Remix.run Logo
Against Query Based Compilers(matklad.github.io)
56 points by surprisetalk 2 days ago | 32 comments
Panzerschrek an hour ago | parent | next [-]

I have a language server implementation for my programming language. Since it has been developed much later than its compiler, no stuff like query-based redesign was viable to implement. So, I just adopted the compiler codebase for language server needs in a tricky way: on each document change I just redo parsing, but not other compilation steps and use parsing results to perform fetches from name tables built previously - for some older document state. This state is costly to update and it's done only once in a while and only if input document is syntactically-correct. This approach works surprisingly well (it's fast and completion is mostly correct) and doesn't require throwing the whole compiler code away.

Even more, I can't imagine how people write language servers with full reprocessing on each document change (even with query-based approach). How do they deal with broken syntax? isn't it generally impossible to recovery syntactic errors, so that the end result is as good as expected?

armchairhacker a minute ago | parent [-]

I know Haskell’s LSP years ago just stopped on broken syntax, so the only diagnostic would be the syntax error and you would lose code actions. That was annoying, especially because the LSP was slow.

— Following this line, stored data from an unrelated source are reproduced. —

-- ==== Sys2Proof/Certificates/Slice0/Obligations.lean ====
section
/-! DEFINITION. The statements for the provers. Each says what its docstring's rules say of the machine; a clause that rests on a choice of the
model names its log entry. -/
open Sys2Proof Sys2Proof.Machine

/-! ### Registers -/

/-- The integer, bit and address instructions write what 06 R104 to R114 give, for every form, and nothing else. -/
def Obligations.IntegerResults : Prop :=
  ∀ (s : State) (i : Instr) (v : VecSpec), intSpec s i = some v → v.cond → Housed s → Ready s v.av (v.srcs ++ [vdst v.d v.n]) →
    ∃ t, exec i s = .next t ∧ VecDone s t v.d v.val

/-- The floating-point, conversion and packing instructions write what 06 R117 to R127 give, with their flags, and nothing else. Of what they give, these
are the model's choices: the precision at which a transcendental function is evaluated before its one rounding (log 8), FMIN and FMAX of a tiny operand
under FTZ (log 9), the sign of FNMA and FMS under FMA_UNFUSED (log 12), and which NaN a dot product names first (log 98). -/
def Obligations.FloatResults : Prop :=
  ∀ (s : State) (i : Instr) (v : VecSpec), fpSpec s i = some v → v.cond → Housed s → Ready s v.av (v.srcs ++ [vdst v.d v.n]) →
    ∃ t, exec i s = .next t ∧ VecDone s t v.d v.val

/-- The lane instructions write what 06 R129 to R132 give, the 16-bit forms on V registers what their 32-bit form writes (03 R51), and nothing
else. -/
def Obligations.LaneAndCompactResults : Prop :=
  ∀ (s : State) (i : Instr) (v : VecSpec), laneSpec s i = some v ∨ compactSpec s i = some v → v.cond → Housed s →
    Ready s v.av (v.srcs ++ [vdst v.d v.n]) → ∃ t, exec i s = .next t ∧ VecDone s t v.d v.val

/-- The instructions that write a P register write what 06 R110, R119 and R130 give, and nothing else. -/
def Obligations.PredicateResults : Prop :=
  ∀ (s : State) (i : Instr) (rs : List Ref) (d : PReg) (f : Nat → Bool × Nat), predSpec s i = some (rs, d, f) →
    Ready s avVec (rs ++ [pref d.toNat]) → ∃ t, exec i s = .next t ∧ PredDone s t d.toNat f

/-- The instructions that write S registers from registers write what 06 R115, R116 and R130 give, and nothing else. -/
def Obligations.ScalarResults : Prop :=
  ∀ (s : State) (i : Instr) (v : ScalarSpec), scalarSpec s i = some v → v.cond → Ready s v.av (v.srcs ++ [sref v.d v.words.length]) →
    ∃ t, exec i s = .next t ∧ ScalarDone s t v.d v.words

/-! ### Modes and system registers -/

/-- SETLX, SETFPM, SYSW and the clearing of FPFLAGS complete: they write the one register they name, the batch stands at the next instruction, and
nothing else differs (06 R128; 18 R352, R354). SETLX's immediate is unsigned (03 Table 3.4). -/
def Obligations.ModeWrites : Prop :=
  ∀ (s : State) (e : Bool),
    let done (i : Instr) (u : State) : Prop := ∃ t, exec i s = .next t ∧ MovedOn u t fun _ => s.cur.npc
    (∀ k : BitVec 11, RunsHere s avCore →
      done (.setlx k e) (s.modG fun g => { g with lx := w32 (preLit s.cur.pre * 2 ^ 11 + k.toNat) &&& 0x3FFFF })) ∧
    (∀ a, Ready s avHome [sref a] → (s.g.sreg a.toNat).toNat < 256 →
      done (.setfpm a e) (s.modG fun g => { g with fpmode := s.g.sreg a.toNat })) ∧
    (∀ k : Byte, RunsHere s avHome → done (.setfpmImm k e) (s.modG fun g => { g with fpmode := k.setWidth 32 })) ∧
    (∀ a, Ready s (sysAvail 2 false) [sref a] → (∀ r ∈ s.g.returns, r.kind ≠ .qnt) →
      done (.fpflagsClear a e) (s.modG fun g => { g with fpflags := s.g.fpflags &&& ~~~(s.g.sreg a.toNat) })) ∧
    (∀ a, Ready s (sysAvail 0 false) [sref a] →
      done (.sysw 0 a e) (s.modG fun g => { g with lx := s.g.sreg a.toNat &&& 0x3FFFF })) ∧
    (∀ a, Ready s (sysAvail 1 false) [sref a] →
      done (.sysw 1 a e) (s.modG fun g => { g with fpmode := s.g.sreg a.toNat &&& 0xFF })) ∧
    (∀ (m : Fin 4) a, Ready s (sysAvail (0x31 + 2 * m) false) [sref a] →
      done (.sysw (BitVec.ofNat 10 (0x31 + 2 * m)) a e)
        (s.modT fun t => { t with lmap := tmod {} t.lmap m fun w => { w with b := s.g.sreg a.toNat } })) ∧
    (∀ a, Ready s (sysAvail 0x80 false) [sref a] →
      done (.sysw 0x80 a e) (s.modG fun g =>
        { g with seq := { g.seq with stvec := g.seq.stvec.extractLsb' 32 32 ++ s.g.sreg a.toNat } })) ∧
    (∀ a, Ready s (sysAvail 0x81 false) [sref a] →
      done (.sysw 0x81 a e) (s.modG fun g =>
        { g with seq := { g.seq with stvec := s.g.sreg a.toNat ++ g.seq.stvec.extractLsb' 0 32 } })) ∧
    (∀ a, Ready s (sysAvail 0x82 false) [sref a] →
      done (.sysw 0x82 a e) (s.modG fun g =>
        { g with seq := { g.seq with stpc := g.seq.stpc.extractLsb' 32 32 ++ s.g.sreg a.toNat } })) ∧
    (∀ a, Ready s (sysAvail 0x83 false) [sref a] →
      done (.sysw 0x83 a e) (s.modG fun g =>
        { g with seq := { g.seq with stpc := s.g.sreg a.toNat ++ g.seq.stpc.extractLsb' 0 32 } }))

/-- SYSR writes a system register as the batch's lowest lane reads it to an S register, SYSR.V as each lane reads it to a V register; a read of
FPFLAGS has no QNT to wait for (18 R351, R353). What the system registers hold: LX, FPMODE, FPFLAGS, WB, LANE, the group's number, role and width, CTX,
LCORE, DIE, NODE, the larder windows, WCAGE, FTMO and the sequencer's trap registers (18 Table 18.1). -/
def Obligations.SystemReads : Prop :=
  (∀ (s : State) (n : BitVec 10) (a : Reg) (e : Bool), (n = 2 → ∀ r ∈ s.g.returns, r.kind ≠ .qnt) →
    (Ready s (sysAvail n.toNat true) [sref a] →
      ∃ t, exec (.sysr n a e) s = .next t ∧ ScalarDone s t a [s.sysReg n.toNat s.lane0]) ∧
    (Housed s → Ready s (sysAvail n.toNat true) [vdst a] →
      ∃ t, exec (.sysrV n a e) s = .next t ∧ VecDone s t a fun l => ([s.sysReg n.toNat l], 0))) ∧
  (∀ (s : State) (l : Nat),
      s.sysReg 0 l = s.g.lx ∧ s.sysReg 1 l = s.g.fpmode ∧ s.sysReg 2 l = s.g.fpflags ∧
      s.sysReg 3 l = w32 (8 * (s.g.fib l).wb8.toNat) ∧ (s.g.guest = none → s.sysReg 4 l = w32 l ∧ s.sysReg 5 l = 0) ∧
      (s.g.guest.isSome = true → s.sysReg 5 l = 1) ∧
      s.sysReg 0x13 l = w32 s.g.number ∧ s.sysReg 0x14 l = w32 s.g.role ∧ s.sysReg 0x15 l = w32 s.g.width ∧
      s.sysReg 0x20 l = w32 s.g.ctx ∧ (s.g.kind = .core → s.sysReg 0x21 l = w32 s.g.place ∧ s.sysReg 0x22 l = w32 (s.g.place / 128)) ∧
      (s.g.kind = .sequencer → s.sysReg 0x21 l = w32 (8 * s.g.place)) ∧
      s.sysReg 0x23 l = s.nodeid.setWidth 32 ∧
      (∀ m, m < 4 → s.sysReg (0x30 + 2 * m) l = (tget {} s.tm.lmap m).a ∧ s.sysReg (0x31 + 2 * m) l = (tget {} s.tm.lmap m).b) ∧
      s.sysReg 0x40 l = w32 s.wcage ∧ s.sysReg 0x41 l = w32 s.ftmo ∧
      s.sysReg 0x81 l ++ s.sysReg 0x80 l = s.g.seq.stvec ∧ s.sysReg 0x83 l ++ s.sysReg 0x82 l = s.g.seq.stpc ∧
      s.sysReg 0x85 l ++ s.sysReg 0x84 l = s.g.seq.stnext ∧ s.sysReg 0x86 l = s.g.seq.stcode ∧
      s.sysReg 0x88 l ++ s.sysReg 0x87 l = s.g.seq.stdetail ∧ s.sysReg 0x8A l ++ s.sysReg 0x89 l = s.g.seq.staddr ∧
      s.sysReg 0x8D l ++ s.sysReg 0x8C l ++ s.sysReg 0x8B l = s.g.seq.stparc)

JetBrains (not an LSP) works up to the syntax error, then recovers and works after. In some cases that are not hard to trigger (e.g. after a closing delimiter), the recovery is wrong and everything after is messed up. But in practice that has rarely been an issue; if I want those later diagnostics and code actions, I fix the delimiters, and the analysis updates quickly.

recursivecaveat 5 hours ago | parent | prev | next [-]

Mass unqualified imports is a feature that I really dislike in languages. At least please make it less syntactically convenient so people are not drawn to it. Trawling around to find out where symbols come from has wasted a lot more of my time than unqualified imports have ever saved. Using a very short alias gets you 90% of the way there anyways.

boxed 5 minutes ago | parent | next [-]

In Swift it's even worse. All symbols in neighbor files are available. No imports.

AlotOfReading an hour ago | parent | prev | next [-]

I recently designed a build system and of the key decisions was banning unqualified target names. The neat side effect was that it also became possible to ask the language itself where something was defined with only single additional line of code in the runtime.

p1necone 4 hours ago | parent | prev | next [-]

My plan for this in my current toy language project is to allow things like 'import * from Foo', but save a package.lock esque file somewhere on first build - after that you need to run some kind of '--update' command to bring in totally new names.

The problem I'm trying to solve is more around ensuring that purely additive changes in libraries aren't technically breaking due to the risk of name clashes than general discoverability though.

jiggawatts 5 hours ago | parent | prev [-]

> Trawling around to find out where symbols come from has wasted a lot more of my time than unqualified imports have ever saved.

Why aren't you using an IDE with "navigate to definition" conveniently bound to something like middle-click or ctrl-click?

I haven't used a language/IDE combination without this feature in decades.

alpinisme 4 hours ago | parent | next [-]

Sometimes I just want to open a project quickly and take a look without getting all dependencies installed and the lsp working and so on. Sometimes I want to look at another team’s project even though it’s in another language than my team works in, but I don’t want to set up that language in my environment.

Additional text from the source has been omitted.